Programming To The Interface, Not The Implementation”

“Programming to the interface, not the implementation,” including the definitions of Interface and Abstract

Background Information

1. Definitions

• Abstract Class:

  • An abstract class is a class declared with the abstract keyword.

  • It cannot be instantiated directly using new.

  • It can contain both abstract methods (methods without implementation) and concrete methods (methods with implementation).

  • It1 can also have instance variables (state) and constructors, just like a regular class.

  • A (concrete) class extends an abstract class and must provide implementations for any inherited abstract methods.
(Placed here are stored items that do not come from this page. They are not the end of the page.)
-- ==== Sys2Proof/Machine/State.lean ====
section
/-! DEFINITION. The state of the RLK-318 as plain data: what each block of 00_scope.md section 2 holds, the queue of waiting
commands, and the state right after reset. One structure per block; the chapter that owns a piece of state is named in its
docstring. -/

namespace Sys2Proof.Machine

open Sys2Proof

/-! ### Names of states, phases, outcomes and codes -/

/-- Channel states (R43). -/
inductive ChanState where
  | off | idle | sweep | applied | track | halted
  deriving DecidableEq, Repr

/-- Phases (R44). -/
inductive Phase where
  | none | check | settle | lockwait | dwell | record | stall | hold | wait
  deriving DecidableEq, Repr

/-- Origin (R44), also the ORIGIN of a record (R76). -/
inductive Origin where
  | none | sweep | single | track
  deriving DecidableEq, Repr

/-- Halt Cause (R44). -/
inductive HaltCause where
  | none | signal | plan | refclk | trackFail
  deriving DecidableEq, Repr

/-- Ring Policy (R81). -/
inductive RingPolicy where
  | stall | drop
  deriving DecidableEq, Repr

/-- Record Mode (R93). -/
inductive RecordMode where
  | all | moves
  deriving DecidableEq, Repr

/-- The four LFSR patterns (R22). -/
inductive Lfsr where
  | l7 | l15 | l23 | l31
  deriving DecidableEq, Repr

/-- Generator Mode (R21). -/
inductive GenMode where
  | off | lfsr (p : Lfsr) | user
  deriving DecidableEq, Repr

/-- Checker Mode (R27). -/
inductive CheckerMode where
  | auto | fixed | user | off
  deriving DecidableEq, Repr

/-- Checker State (R27). -/
inductive CheckerState where
  | off | nosignal | search | locked
  deriving DecidableEq, Repr

/-- Detected Pattern (R27). -/
inductive Detected where
  | none | lfsr (p : Lfsr) | user
  deriving DecidableEq, Repr

/-- Last Status (R140). -/
inductive LastStatus where
  | none | accepted | checking | badCode | badState | badArg | badConfig | planInvalid | notLead | inGroup
  | groupNotReady | noRefclk | preloadBusy
  deriving DecidableEq, Repr

/-- Result of the Plan Check register (R14). -/
inductive CheckResult where
  | none | running | pass | order | field | dwellUnset | duplicate | empty | abandoned | skipped
  deriving DecidableEq, Repr

/-- Point outcomes (R55, R91). -/
inductive PointOutcome where
  | complete | earlyStop | noLock | lockLost | signalLost | refLost | invalidEntry | aborted | ejected
  deriving DecidableEq, Repr

/-- Sweep outcomes (R61, R91). -/
inductive SweepOutcome where
  | selected | noneUsable | aborted | halted
  deriving DecidableEq, Repr

/-- Group states (R115). -/
inductive GroupState where
  | idle | running | stopping
  deriving DecidableEq, Repr

/-- TX Source (R109). -/
inductive TxSource where
  | off | gen (g : Chan) | loop (r : Chan)
  deriving DecidableEq, Repr

/-- Preload State (R168). -/
inductive PreloadState where
  | none | header | blocks | done | failed | aborted
  deriving DecidableEq, Repr

/-- Preload Cause (R178). -/
inductive PreloadCause where
  | none | header | noAck | busTimeout | format
  deriving DecidableEq, Repr

/-- Header Fault (R172). -/
inductive HeaderFault where
  | none | checksum | signature | version | count | length
  deriving DecidableEq, Repr

/-- Reason of Last Skip (R173). -/
inductive SkipReason where
  | none | checksum | type | length | target | range | groupRule
  deriving DecidableEq, Repr

/-- Write Fault Cause (R147). -/
inductive WriteFault where
  | none | groupRule | range | noChannel | preload | deviceCommand
  deriving DecidableEq, Repr

/-- Status of the Device Command Status register (R142). -/
inductive DeviceStatus where
  | none | accepted | badCode | badState
  deriving DecidableEq, Repr

/-! ### Events (chapter 8) -/

/-- The channel events (R149). -/
inductive ChanEvent where
  | point | sweepEnd | overrun | ringStall | lock | unlock | signalLoss | signalBack | trackMove | trackFail | halt
  | ejected | cmdRefused | routeChanged
  deriving DecidableEq, Repr

/-- The device events (R150). -/
inductive DevEvent where
  | refLost | refOk | preloadDone | preloadFail | badWrite | groupEnd (g : Grp)
  deriving DecidableEq, Repr

/-! ### Plan entries, windows, configuration (chapters 1, 3, 5) -/

/-- The four settings of a plan entry, as stored (R2); the two offsets are two's complement (R184). -/
structure Settings where
  drive : BitVec 5
  emphasis : BitVec 4
  phase : BitVec 6
  threshold : BitVec 5
  deriving DecidableEq, Repr

/-- A plan entry (R2). `limit` 0 is an absent early-stop limit (R4). -/
structure Entry where
  settings : Settings
  dwellClass : Fin 8
  skip : Bool
  limit : BitVec 16
  tag : BitVec 16
  deriving DecidableEq, Repr

/-- The fixed copy of an entry that a passing fetch hands over (R17). -/
structure Copy where
  index : Idx
  settings : Settings
  dwellWords : Nat
  limit : Option Nat
  tag : BitVec 16
  deriving DecidableEq, Repr

/-- A window of plan indices (R9). -/
structure Window where
  first : Idx
  last : Idx
  deriving DecidableEq, Repr

/-- The Track fields (R93), at the widths they store. -/
structure TrackConfig where
  interval : BitVec 16
  lookAhead : BitVec 2
  stepLimit : BitVec 4
  dwellClass : Fin 8
  hysteresis : BitVec 8
  failLimit : BitVec 4
  recordMode : RecordMode
  deriving DecidableEq, Repr

/-- The registers the config check copies: the sweep configuration of R45 and the Track fields (R46). -/
structure SweepConfig where
  settleTime : BitVec 16
  lockTimeout : BitVec 8
  policy : BitVec 2
  passLimit : BitVec 16
  autoTrack : Bool
  track : TrackConfig
  deriving DecidableEq, Repr

/-- A channel's window registers, sweep configuration and Ring Policy (R8, R45, R81, R93). -/
structure ChanConfig where
  winFirst : Idx
  winLast : Idx
  sweep : SweepConfig
  ringPolicy : RingPolicy
  deriving DecidableEq, Repr

/-! ### Generator and checker (chapter 2) -/

/-- A pattern generator: its configuration (R21) and its running sequence, the last bits emitted and the next user word
(R22, R23). `history` holds the last 32 bits of the sequence, newest in bit 0, of which a mode of degree n reads n. -/
structure Generator where
  mode : GenMode
  invert : Bool
  userLength : BitVec 3
  userWords : Four LaneWord
  history : LaneWord
  position : Fin 4
  deriving DecidableEq, Repr

/-- The point counters and, while counting is open, the dwell length and early-stop limit they are judged against (R38). -/
structure PointCounters where
  words : Nat
  bits : Nat
  errored : Nat
  firstError : Option Nat
  target : Option (Nat × Option Nat)
  deriving DecidableEq, Repr

/-- The monitor counters at their widths (R40). -/
structure Monitor where
  words : BitVec 48
  bits : BitVec 40
  errored : BitVec 32
  deriving DecidableEq, Repr

/-- A pattern checker: configuration and Checker Status (R27), the search (R30, R31, R35: `counts` is indexed by LFSR
candidate, lowest degree first and normal before inverted, or by user position), the reference of a lock (R33, R36), the
consecutive errored count (R37), the counters, and whether a REFCLK return has been handed and not yet taken (R164). -/
structure Checker where
  mode : CheckerMode
  fixedPattern : Lfsr
  fixedInverted : Bool
  state : CheckerState
  detected : Detected
  detectedInverted : Bool
  userPosition : Fin 4
  previous : Option LaneWord
  counts : Eight Nat
  reference : LaneWord
  expected : Fin 4
  errorRun : Nat
  point : PointCounters
  monitor : Monitor
  refReturn : Bool
  deriving DecidableEq, Repr

/-! ### Records, the Selection Record, and what a channel is doing (chapters 3 to 6) -/

/-- A POINT record (R53, R88). -/
structure PointRecord where
  origin : Origin
  group : Bool
  index : Idx
  seq : BitVec 8
  words : Nat
  bits : Nat
  errored : Nat
  firstError : Option Nat
  tag : BitVec 16
  stamp : BitVec 16
  outcome : PointOutcome
  deriving DecidableEq, Repr

/-- A SUMMARY record (R61, R89). -/
structure SummaryRecord where
  group : Bool
  outcome : SweepOutcome
  policy : BitVec 2
  selected : Idx
  measured : Nat
  usable : Nat
  runFirst : Idx
  runLength : Nat
  seq : BitVec 8
  cause : HaltCause
  stamp : BitVec 16
  deriving DecidableEq, Repr

/-- A MOVE record (R90, R103). -/
structure MoveRecord where
  fromIndex : Idx
  toIndex : Idx
  fromErrors : Nat
  toErrors : Nat
  anchor : Idx
  stamp : BitVec 16
  deriving DecidableEq, Repr

/-- A ring record of any kind (R88 to R90). -/
inductive Record where
  | point (r : PointRecord)
  | summary (r : SummaryRecord)
  | move (r : MoveRecord)
  deriving DecidableEq, Repr

/-- The point that is Best so far, or a group point's sums (R56, R115). -/
structure Best where
  index : Idx
  bits : Nat
  words : Nat
  deriving DecidableEq, Repr

/-- A Selection Record (R56). -/
structure Selection where
  best : Option Best
  runFirst : Idx
  runLength : Nat
  longestFirst : Idx
  longestLength : Nat
  measured : Nat
  usable : Nat
  lastPoint : Option Idx
  deriving DecidableEq, Repr

/-- The figures of a group's Selection Record and its policy, as a member's summary carries them (R127, R129, R130). -/
structure Figures where
  policy : BitVec 2
  measured : Nat
  usable : Nat
  runFirst : Idx
  runLength : Nat
  deriving DecidableEq, Repr

/-- A member report (R122). -/
structure Report where
  outcome : PointOutcome
  bits : Nat
  words : Nat
  deriving DecidableEq, Repr

/-- Where a plan check stands (R10, R11): waiting for the read of entry `next`, the settings of the previous non-SKIP
entry at hand; or judged, with its result and index, its end not yet taken (R12). -/
inductive CheckProgress where
  | reading (next : Idx) (previous : Option Settings)
  | judged (result : CheckResult) (at_ : Idx)
  deriving DecidableEq, Repr

/-- What a channel does once its pending record has been written or discarded (R83). -/
inductive After where
  | sweepPoint
  | memberPoint (r : Report)
  | selected (solo : Bool)
  | noneUsable
  | single
  | candidate
  | move
  deriving DecidableEq, Repr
  • Abstract classes are often used as a base class for a group of related subclasses, providing some common implementation details or state while leaving other parts for the subclasses to define. They represent an “is-a” relationship with some shared structure or partial implementation.

• Interface:

  • In Java, an interface is a reference type that acts as a contract or a blueprint for classes.

  • It defines a set of abstract methods (methods without implementations, prior to Java 8) and/or constants (static final fields).

  • Since Java 8, interfaces can also contain default methods (methods with an implementation that implementing classes inherit) and static methods. Since Java 9, they can also include private methods.

  • A class implements an interface, promising to provide concrete implementations for all the abstract methods declared in that interface (unless the class itself is abstract).

  • Interfaces cannot be instantiated directly using new.

  • Their primary purpose is to define a common set of behaviors (a contract) that multiple, potentially unrelated classes can adhere to. They enable polymorphism and achieve abstraction.

Key Difference Summary: Interfaces primarily define a contract (what methods must exist), focusing on what a class can do. Abstract classes can provide a partial implementation and common state, often serving as a structural base for related classes. A class can implement multiple interfaces but can only extend one class (abstract or concrete).

Programming to the Interface, Not the Implementation

This is a fundamental design principle in object-oriented programming. It means:

When you declare variables, write method parameters, or specify return types, you should use the most general type possible that provides the necessary functionality – usually an interface type – rather than a specific concrete class type.

• “Programming to the Interface”: Your code depends on the contract defined by the interface (e.g., Set, List, Map). It interacts with objects based only on the methods and behaviors guaranteed by that interface.

  Java

  // GOOD: Programming to the 'Set' interface
  Set<String> names = new HashSet<>();
  processSet(names);
  
  public void processSet(Set<String> data) { // Accepts any kind of Set
      // Code here only uses methods defined in the Set interface
      if (data.contains("Alice")) {
           data.remove("Alice");
      }
      // ...
  }
  

• “Not the Implementation”: You avoid tying your code directly to a specific concrete class (e.g., HashSet, ArrayList, HashMap) unless you absolutely need functionality unique to that specific class (which is rare for general use).

  Java

  // LESS FLEXIBLE: Programming to the 'HashSet' implementation
  HashSet<String> names = new HashSet<>();
  processSpecificSet(names);
  
  public void processSpecificSet(HashSet<String> data) { // Only accepts HashSets
     // Code might potentially use HashSet-specific methods (if any existed beyond Set)
     // or implicitly rely on HashSet's behavior (like lack of order).
     // ...
  }
  

Why follow this principle?

1. Flexibility/Maintainability: Your code becomes much easier to change. If you decide you need a different implementation later (e.g., you need sorted elements), you only change the object creation part (new ...()), not the rest of the code that uses the object via its interface.

2. Loose Coupling: Components of your system depend on abstract contracts rather than concrete details of other components. This reduces dependencies and makes the system more modular. Changes in one part are less likely to break others.

3. Testability: It’s easier to substitute mock objects (for testing) that implement the same interface.

4. Abstraction: It hides unnecessary implementation details, making the code cleaner and focusing on the essential behavior.